The cumulative incidence of MACE was visualized by the Kaplan–Meier method after stratifying participants by angiogenin tertiles. Differences in MACE incidence across tertiles were compared by the log-rank test. For the primary analysis, cox proportional hazard regression models were used to evaluate the association of plasma angiogenin (as continuous variables and tertiles) with MACE. Covariates were a priori selected by biological plausibility. Model 1 adjusted for age, sex (female as reference), ethnicity (Chinese as reference), CVD history (no as reference), smoking status (current versus others), body mass index, diabetes duration, HbA1c, mean arterial pressure, HDL-cholesterol, LDL-cholesterol, log-transformed triacylglycerol, statin, and aspirin usage (no as reference), Model 2 additionally adjusted for baseline eGFR and log-transformed urine ACR above model 1. Male participants had a higher level of angiogenin than female (Table 2). We therefore added the multiplicative term sex-by-angiogenin as a covariate in the model to assess whether sex modulated the association between angiogenin and MACE. The proportional hazard assumption was examined using Schoenfeld residuals, and no violation of proportionality was identified.

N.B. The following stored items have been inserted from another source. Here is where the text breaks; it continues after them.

theorem State.stackRead_keeps {μ} [Has μ .freeIndex] [Has μ .mem] [Has μ .codeErr] [Has μ .cores] [Has μ .net] [Has μ .stackSites] [Has μ .jobs] [Has μ .host] [Has μ .regs] [Has μ .clk] [Has μ .integ] [Has μ .obs] {o s f r} (h : Keeps μ o s) :
    Keeps μ o (State.stackRead s f r) := by
  unfold State.stackRead
  try dsimp only
  repeat' (first
    | with_reducible refine Keeps.ite (fun _ => ?_) (fun _ => ?_)
    | with_reducible assumption
    | with_reducible apply State.stackAnswer_keeps
    | with_reducible apply State.traceSite_keeps
    | with_reducible apply State.sendAllFromSite_keeps
    | with_reducible apply State.serveRead_keeps
    | with_reducible apply State.modStack_keeps
    | fail_if_no_progress with_reducible refine Keeps.other ?_ rfl rfl rfl rfl rfl rfl rfl rfl rfl rfl rfl rfl rfl rfl rfl rfl rfl rfl rfl rfl rfl rfl rfl rfl rfl rfl rfl rfl rfl rfl rfl rfl
    | with_reducible refine Keeps.foldl ?_ ?_
    | with_reducible refine Keeps.foldl1 ?_ ?_
    | with_reducible refine Keeps.getD (fun _ _ => ?_) ?_
    | intro _
    | dsimp only
    | split)

theorem State.otherRequest_keeps {μ} [Has μ .freeIndex] [Has μ .mem] [Has μ .codeErr] [Has μ .cores] [Has μ .net] [Has μ .wafer] [Has μ .stackSites] [Has μ .jobs] [Has μ .host] [Has μ .regs] [Has μ .clk] [Has μ .integ] [Has μ .obs] {o s f r} (h : Keeps μ o s) :
    Keeps μ o (State.otherRequest s f r) := by
  unfold State.otherRequest
  try dsimp only
  repeat' (first
    | with_reducible refine Keeps.ite (fun _ => ?_) (fun _ => ?_)
    | with_reducible assumption
    | with_reducible apply State.siteRequest_keeps
    | with_reducible apply State.stackRead_keeps
    | with_reducible apply State.stackAnswer_keeps
    | with_reducible apply State.ioRequest_keeps
    | with_reducible apply State.answer_keeps
    | with_reducible apply State.onArrival_keeps
    | with_reducible apply State.unexpected_keeps
    | fail_if_no_progress with_reducible refine Keeps.other ?_ rfl rfl rfl rfl rfl rfl rfl rfl rfl rfl rfl rfl rfl rfl rfl rfl rfl rfl rfl rfl rfl rfl rfl rfl rfl rfl rfl rfl rfl rfl rfl rfl
    | with_reducible refine Keeps.foldl ?_ ?_
    | with_reducible refine Keeps.foldl1 ?_ ?_
    | with_reducible refine Keeps.getD (fun _ _ => ?_) ?_
    | intro _
    | dsimp only
    | split)

theorem State.refresh_keeps {μ} [Has μ .stackSites] {o s site bank} (h : Keeps μ o s) :
    Keeps μ o (State.refresh s site bank) := by
  unfold State.refresh
  try dsimp only
  repeat' (first
    | with_reducible refine Keeps.ite (fun _ => ?_) (fun _ => ?_)
    | with_reducible assumption
    | with_reducible apply State.setStack_keeps
    | fail_if_no_progress with_reducible refine Keeps.other ?_ rfl rfl rfl rfl rfl rfl rfl rfl rfl rfl rfl rfl rfl rfl rfl rfl rfl rfl rfl rfl rfl rfl rfl rfl rfl rfl rfl rfl rfl rfl rfl rfl
    | with_reducible refine Keeps.foldl ?_ ?_
    | with_reducible refine Keeps.foldl1 ?_ ?_
    | with_reducible refine Keeps.getD (fun _ _ => ?_) ?_
    | intro _
    | dsimp only
    | split)

theorem State.refuseWrite_keeps {μ} [Has μ .cores] [Has μ .net] [Has μ .stackSites] [Has μ .regs] [Has μ .obs] {o s r st} (h : Keeps μ o s) :
    Keeps μ o (State.refuseWrite s r st) := by
  unfold State.refuseWrite
  try dsimp only
  repeat' (first
    | with_reducible refine Keeps.ite (fun _ => ?_) (fun _ => ?_)
    | with_reducible assumption
    | with_reducible apply State.stackAnswer_keeps
    | with_reducible apply State.openWrite_keeps
    | fail_if_no_progress with_reducible refine Keeps.other ?_ rfl rfl rfl rfl rfl rfl rfl rfl rfl rfl rfl rfl rfl rfl rfl rfl rfl rfl rfl rfl rfl rfl rfl rfl rfl rfl rfl rfl rfl rfl rfl rfl
    | with_reducible refine Keeps.foldl ?_ ?_
    | with_reducible refine Keeps.foldl1 ?_ ?_
    | with_reducible refine Keeps.getD (fun _ _ => ?_) ?_
    | intro _
    | dsimp only
    | split)

theorem State.releaseReads_keeps {μ} [Has μ .freeIndex] [Has μ .mem] [Has μ .codeErr] [Has μ .cores] [Has μ .net] [Has μ .stackSites] [Has μ .jobs] [Has μ .host] [Has μ .regs] [Has μ .clk] [Has μ .integ] [Has μ .obs] {o s site w} (h : Keeps μ o s) :
    Keeps μ o (State.releaseReads s site w) := by
  unfold State.releaseReads
  try dsimp only
  repeat' (first
    | with_reducible refine Keeps.ite (fun _ => ?_) (fun _ => ?_)
    | with_reducible assumption
    | with_reducible apply State.serveRead_keeps
    | with_reducible apply State.modStack_keeps
    | fail_if_no_progress with_reducible refine Keeps.other ?_ rfl rfl rfl rfl rfl rfl rfl rfl rfl rfl rfl rfl rfl rfl rfl rfl rfl rfl rfl rfl rfl rfl rfl rfl rfl rfl rfl rfl rfl rfl rfl rfl
    | with_reducible refine Keeps.foldl ?_ ?_
    | with_reducible refine Keeps.foldl1 ?_ ?_
    | with_reducible refine Keeps.getD (fun _ _ => ?_) ?_
    | intro _
    | dsimp only
    | split)
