-- ==== Sys2Proof/Laws/KeepsVector.lean ====
section
/-! SUPPORT. Every operation of Machine/Vector.lean keeps the build, the queue and the form of memory. -/

set_option Elab.async false

set_option linter.unreachableTactic false
set_option linter.unusedTactic false

namespace Sys2Proof.Machine

theorem State.copySample_keeps {μ} [Has μ .cores] [Has μ .net] [Has μ .regs] [Has μ .integ] [Has μ .obs] {o c bs} {q : State × Option Nat} (h : Keeps μ o q.1) : Keeps μ o (State.copySample q c bs) := by
  unfold State.copySample
  split
  · exact h
  · exact Keeps.ite (fun _ => State.checkSkipped_keeps (State.dropCheck_keeps h)) (fun _ => State.copyCheck_keeps h)

theorem State.vector_keeps {μ} [Has μ .mem] [Has μ .cores] [Has μ .jobs] [Has μ .host] [Has μ .regs] [Has μ .clk] [Has μ .obs] {o s h1 cls o3 w extra f} (h : Keeps μ o s) (h6 : ∀ x0 x1, Keeps μ o x0 → Keeps μ o (f x0 x1)) :
    Keeps μ o (State.vector s h1 cls o3 w extra f) := by
  unfold State.vector
  try dsimp only
  repeat' (first
    | with_reducible refine Keeps.ite (fun _ => ?_) (fun _ => ?_)
    | with_reducible assumption
    | with_reducible apply h6
    | with_reducible apply State.onHead_keeps
    | with_reducible apply State.stateError_keeps
    | fail_if_no_progress with_reducible refine Keeps.other ?_ rfl rfl rfl rfl rfl rfl rfl rfl rfl rfl rfl rfl rfl rfl rfl rfl rfl rfl rfl rfl rfl rfl rfl rfl rfl rfl rfl rfl rfl rfl rfl rfl
    | with_reducible refine Keeps.foldl ?_ ?_
    | with_reducible refine Keeps.foldl1 ?_ ?_
    | with_reducible refine Keeps.getD (fun _ _ => ?_) ?_
    | intro _
    | dsimp only
    | split)

theorem State.vecCounts_keeps {μ} [Has μ .cores] [Has μ .regs] [Has μ .obs] {o s c k2 pc o4} (h : Keeps μ o s) :
    Keeps μ o (State.vecCounts s c k2 pc o4) := by
  unfold State.vecCounts
  try dsimp only
  repeat' (first
    | with_reducible refine Keeps.ite (fun _ => ?_) (fun _ => ?_)
    | with_reducible assumption
    | with_reducible apply State.bumpCore_keeps
    | with_reducible apply State.countNonfinite_keeps
    | fail_if_no_progress with_reducible refine Keeps.other ?_ rfl rfl rfl rfl rfl rfl rfl rfl rfl rfl rfl rfl rfl rfl rfl rfl rfl rfl rfl rfl rfl rfl rfl rfl rfl rfl rfl rfl rfl rfl rfl rfl
    | with_reducible refine Keeps.foldl ?_ ?_
    | with_reducible refine Keeps.foldl1 ?_ ?_
    | with_reducible refine Keeps.getD (fun _ _ => ?_) ?_
    | intro _
    | dsimp only
    | split)

theorem State.popEntry_keeps {μ} [Has μ .cores] {o s c e2} (h : Keeps μ o s) :
    Keeps μ o (State.popEntry s c e2) := by
  unfold State.popEntry
  try dsimp only
  repeat' (first
    | with_reducible refine Keeps.ite (fun _ => ?_) (fun _ => ?_)
    | with_reducible assumption
    | with_reducible apply State.modCore_keeps
    | fail_if_no_progress with_reducible refine Keeps.other ?_ rfl rfl rfl rfl rfl rfl rfl rfl rfl rfl rfl rfl rfl rfl rfl rfl rfl rfl rfl rfl rfl rfl rfl rfl rfl rfl rfl rfl rfl rfl rfl rfl
    | with_reducible refine Keeps.foldl ?_ ?_
    | with_reducible refine Keeps.foldl1 ?_ ?_
    | with_reducible refine Keeps.getD (fun _ _ => ?_) ?_
    | intro _
    | dsimp only
    | split)

theorem State.popHead_keeps {μ} [Has μ .cores] {o s c k2} (h : Keeps μ o s) :
    Keeps μ o (State.popHead s c k2) := by
  unfold State.popHead
  try dsimp only
  repeat' (first
    | with_reducible refine Keeps.ite (fun _ => ?_) (fun _ => ?_)
    | with_reducible assumption
    | with_reducible apply State.popEntry_keeps
    | fail_if_no_progress with_reducible refine Keeps.other ?_ rfl rfl rfl rfl rfl rfl rfl rfl rfl rfl rfl rfl rfl rfl rfl rfl rfl rfl rfl rfl rfl rfl rfl rfl rfl rfl rfl rfl rfl rfl rfl rfl
    | with_reducible refine Keeps.foldl ?_ ?_
    | with_reducible refine Keeps.foldl1 ?_ ?_
    | with_reducible refine Keeps.getD (fun _ _ => ?_) ?_
    | intro _
    | dsimp only
    | split)

theorem State.vecSample_keeps {μ} [Has μ .cores] [Has μ .net] [Has μ .regs] [Has μ .integ] [Has μ .obs] {o s c k2 bs} (h : Keeps μ o s) :
    Keeps μ o (State.vecSample s c k2 bs) := by
  unfold State.vecSample
  try dsimp only
  repeat' (first
    | with_reducible refine Keeps.ite (fun _ => ?_) (fun _ => ?_)
    | with_reducible assumption
    | with_reducible apply State.modCtx_keeps
    | with_reducible apply State.copySample_keeps
    | with_reducible apply State.candidate_keeps
    | with_reducible refine State.candidate_keeps_eq (by assumption) ?_
    | fail_if_no_progress with_reducible refine Keeps.other ?_ rfl rfl rfl rfl rfl rfl rfl rfl rfl rfl rfl rfl rfl rfl rfl rfl rfl rfl rfl rfl rfl rfl rfl rfl rfl rfl rfl rfl rfl rfl rfl rfl
    | with_reducible refine Keeps.foldl ?_ ?_
    | with_reducible refine Keeps.foldl1 ?_ ?_
    | with_reducible refine Keeps.getD (fun _ _ => ?_) ?_
    | intro _
    | dsimp only
    | split)

theorem State.vecWrite_keeps {μ} [Has μ .mem] [Has μ .codeErr] [Has μ .cores] [Has μ .net] [Has μ .wafer] [Has μ .jobs] [Has μ .host] [Has μ .regs] [Has μ .clk] [Has μ .integ] [Has μ .obs] {o s h1 word w n pc read o7} (h : Keeps μ o s) :
    Keeps μ o (State.vecWrite s h1 word w n pc read o7) := by
  unfold State.vecWrite
  try dsimp only
  repeat' (first
    | with_reducible refine Keeps.ite (fun _ => ?_) (fun _ => ?_)
    | with_reducible assumption
    | with_reducible apply State.spadStore_keeps
    | with_reducible apply State.modCore_keeps
    | with_reducible apply State.vecCounts_keeps
    | with_reducible apply State.popHead_keeps
    | with_reducible apply State.taken_keeps
    | with_reducible apply State.vecSample_keeps
    | with_reducible apply State.spadUncorrectable_keeps
    | fail_if_no_progress with_reducible refine Keeps.other ?_ rfl rfl rfl rfl rfl rfl rfl rfl rfl rfl rfl rfl rfl rfl rfl rfl rfl rfl rfl rfl rfl rfl rfl rfl rfl rfl rfl rfl rfl rfl rfl rfl
    | with_reducible refine Keeps.foldl ?_ ?_
    | with_reducible refine Keeps.foldl1 ?_ ?_
    | with_reducible refine Keeps.getD (fun _ _ => ?_) ?_
    | intro _
    | dsimp only
    | split)

theorem State.paramVector_keeps {μ} [Has μ .mem] [Has μ .codeErr] [Has μ .cores] [Has μ .net] [Has μ .wafer] [Has μ .jobs] [Has μ .host] [Has μ .regs] [Has μ .clk] [Has μ .integ] [Has μ .obs] {o s h1 o2 w f} (h : Keeps μ o s) :
    Keeps μ o (State.paramVector s h1 o2 w f) := by
  unfold State.paramVector
  try dsimp only
  repeat' (first
    | with_reducible refine Keeps.ite (fun _ => ?_) (fun _ => ?_)
    | with_reducible assumption
    | with_reducible apply State.vector_keeps
    | with_reducible apply State.vecWrite_keeps
    | fail_if_no_progress with_reducible refine Keeps.other ?_ rfl rfl rfl rfl rfl rfl rfl rfl rfl rfl rfl rfl rfl rfl rfl rfl rfl rfl rfl rfl rfl rfl rfl rfl rfl rfl rfl rfl rfl rfl rfl rfl
    | with_reducible refine Keeps.foldl ?_ ?_
    | with_reducible refine Keeps.foldl1 ?_ ?_
    | with_reducible refine Keeps.getD (fun _ _ => ?_) ?_
    | intro _
    | dsimp only
    | split)

theorem State.plainVector_keeps {μ} [Has μ .mem] [Has μ .codeErr] [Has μ .cores] [Has μ .net] [Has μ .wafer] [Has μ .jobs] [Has μ .host] [Has μ .regs] [Has μ .clk] [Has μ .integ] [Has μ .obs] {o s h1 o2 w f} (h : Keeps μ o s) :
    Keeps μ o (State.plainVector s h1 o2 w f) := by
  unfold State.plainVector
  try dsimp only
  repeat' (first
    | with_reducible refine Keeps.ite (fun _ => ?_) (fun _ => ?_)
    | with_reducible assumption
    | with_reducible apply State.vector_keeps
    | with_reducible apply State.vecWrite_keeps
    | fail_if_no_progress with_reducible refine Keeps.other ?_ rfl rfl rfl rfl rfl rfl rfl rfl rfl rfl rfl rfl rfl rfl rfl rfl rfl rfl rfl rfl rfl rfl rfl rfl rfl rfl rfl rfl rfl rfl rfl rfl
    | with_reducible refine Keeps.foldl ?_ ?_
    | with_reducible refine Keeps.foldl1 ?_ ?_
    | with_reducible refine Keeps.getD (fun _ _ => ?_) ?_
    | intro _
    | dsimp only
    | split)

theorem State.vecMem_keeps {μ} [Has μ .mem] [Has μ .cores] [Has μ .jobs] [Has μ .host] [Has μ .regs] [Has μ .clk] [Has μ .obs] {o s h1 o2 w size write f} (h : Keeps μ o s) (h6 : ∀ x0 x1, Keeps μ o x0 → Keeps μ o (f x0 x1)) :
    Keeps μ o (State.vecMem s h1 o2 w size write f) := by
  unfold State.vecMem
  try dsimp only
  repeat' (first
    | with_reducible refine Keeps.ite (fun _ => ?_) (fun _ => ?_)
    | with_reducible assumption
    | with_reducible apply h6
    | with_reducible apply State.vector_keeps
    | with_reducible apply State.stateError_keeps
    | with_reducible apply State.unmapped_keeps
    | fail_if_no_progress with_reducible refine Keeps.other ?_ rfl rfl rfl rfl rfl rfl rfl rfl rfl rfl rfl rfl rfl rfl rfl rfl rfl rfl rfl rfl rfl rfl rfl rfl rfl rfl rfl rfl rfl rfl rfl rfl
    | with_reducible refine Keeps.foldl ?_ ?_
    | with_reducible refine Keeps.foldl1 ?_ ?_
    | with_reducible refine Keeps.getD (fun _ _ => ?_) ?_
    | intro _
    | dsimp only
    | split)

theorem State.vecLoad_keeps {μ} [Has μ .mem] [Has μ .codeErr] [Has μ .cores] [Has μ .net] [Has μ .wafer] [Has μ .jobs] [Has μ .host] [Has μ .regs] [Has μ .clk] [Has μ .integ] [Has μ .obs] {o s h1 o2 w size} (h : Keeps μ o s) :
    Keeps μ o (State.vecLoad s h1 o2 w size) := by
  unfold State.vecLoad
  try dsimp only
  repeat' (first
    | with_reducible refine Keeps.ite (fun _ => ?_) (fun _ => ?_)
    | with_reducible assumption
    | with_reducible apply State.vecMem_keeps
    | with_reducible apply State.spadRead_keeps
    | with_reducible refine State.spadRead_keeps_eq (by assumption) ?_
    | with_reducible apply State.spadUncorrectable_keeps
    | with_reducible apply State.vecWrite_keeps
    | fail_if_no_progress with_reducible refine Keeps.other ?_ rfl rfl rfl rfl rfl rfl rfl rfl rfl rfl rfl rfl rfl rfl rfl rfl rfl rfl rfl rfl rfl rfl rfl rfl rfl rfl rfl rfl rfl rfl rfl rfl
    | with_reducible refine Keeps.foldl ?_ ?_
    | with_reducible refine Keeps.foldl1 ?_ ?_
    | with_reducible refine Keeps.getD (fun _ _ => ?_) ?_
    | intro _
    | dsimp only
    | split)

theorem State.vecStore_keeps {μ} [Has μ .mem] [Has μ .codeErr] [Has μ .cores] [Has μ .net] [Has μ .wafer] [Has μ .jobs] [Has μ .host] [Has μ .regs] [Has μ .clk] [Has μ .integ] [Has μ .obs] {o s h1 o2 w size} (h : Keeps μ o s) :
    Keeps μ o (State.vecStore s h1 o2 w size) := by
  unfold State.vecStore
  try dsimp only
  repeat' (first
    | with_reducible refine Keeps.ite (fun _ => ?_) (fun _ => ?_)
    | with_reducible assumption
    | with_reducible apply State.vecMem_keeps
    | with_reducible apply State.vecWrite_keeps
    | fail_if_no_progress with_reducible refine Keeps.other ?_ rfl rfl rfl rfl rfl rfl rfl rfl rfl rfl rfl rfl rfl rfl rfl rfl rfl rfl rfl rfl rfl rfl rfl rfl rfl rfl rfl rfl rfl rfl rfl rfl
    | with_reducible refine Keeps.foldl ?_ ?_
    | with_reducible refine Keeps.foldl1 ?_ ?_
    | with_reducible refine Keeps.getD (fun _ _ => ?_) ?_
    | intro _
    | dsimp only
    | split)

In an exploratory analysis, we evaluated whether angiogenin might improve the prediction ability of MACE above the European Heart Association SCORE2-Diabetes, a new algorithm for predicting the 10-year risk of CVD in individuals with T2D which included age, sex, smoking, SBP, total and HDL cholesterol, age at T2D diagnosis, HbA1c and eGFR [5]. Discrimination was evaluated by the area under the receiver-operating characteristic curve (AUC). Improvements in risk prediction were also quantified by median improvement in AUC from 1000 resamplings. Statistical analysis was performed using R-statistic programming (version 4.0.3, R Foundation for Statistical Computing, Vienna, Austria), Stata version 17 (StataCorp LP, College Station, TX, USA) and SPSS Version 27 (IBM Corp., Armonk, NY). A two-sided P value < 0.05 was considered statistically significant.

Results

Participant characteristics

A total of 1083 T2D patients with preserved kidney filtration function were included in the analysis (Supplementary Figure S1). Participants included in the current analysis had a mean ± SD age of 54 ± 11 years old, 50% were male, 49% were Chinese, 23% were Malay and 28% were Asian Indians. Compared to participants excluded in this study (N = 974), participants included were younger, had shorter diabetes duration, higher eGFR, lower urine ACR and were less likely to have atherosclerotic cardiovascular disease (ASCVD) history (Supplementary Table S1).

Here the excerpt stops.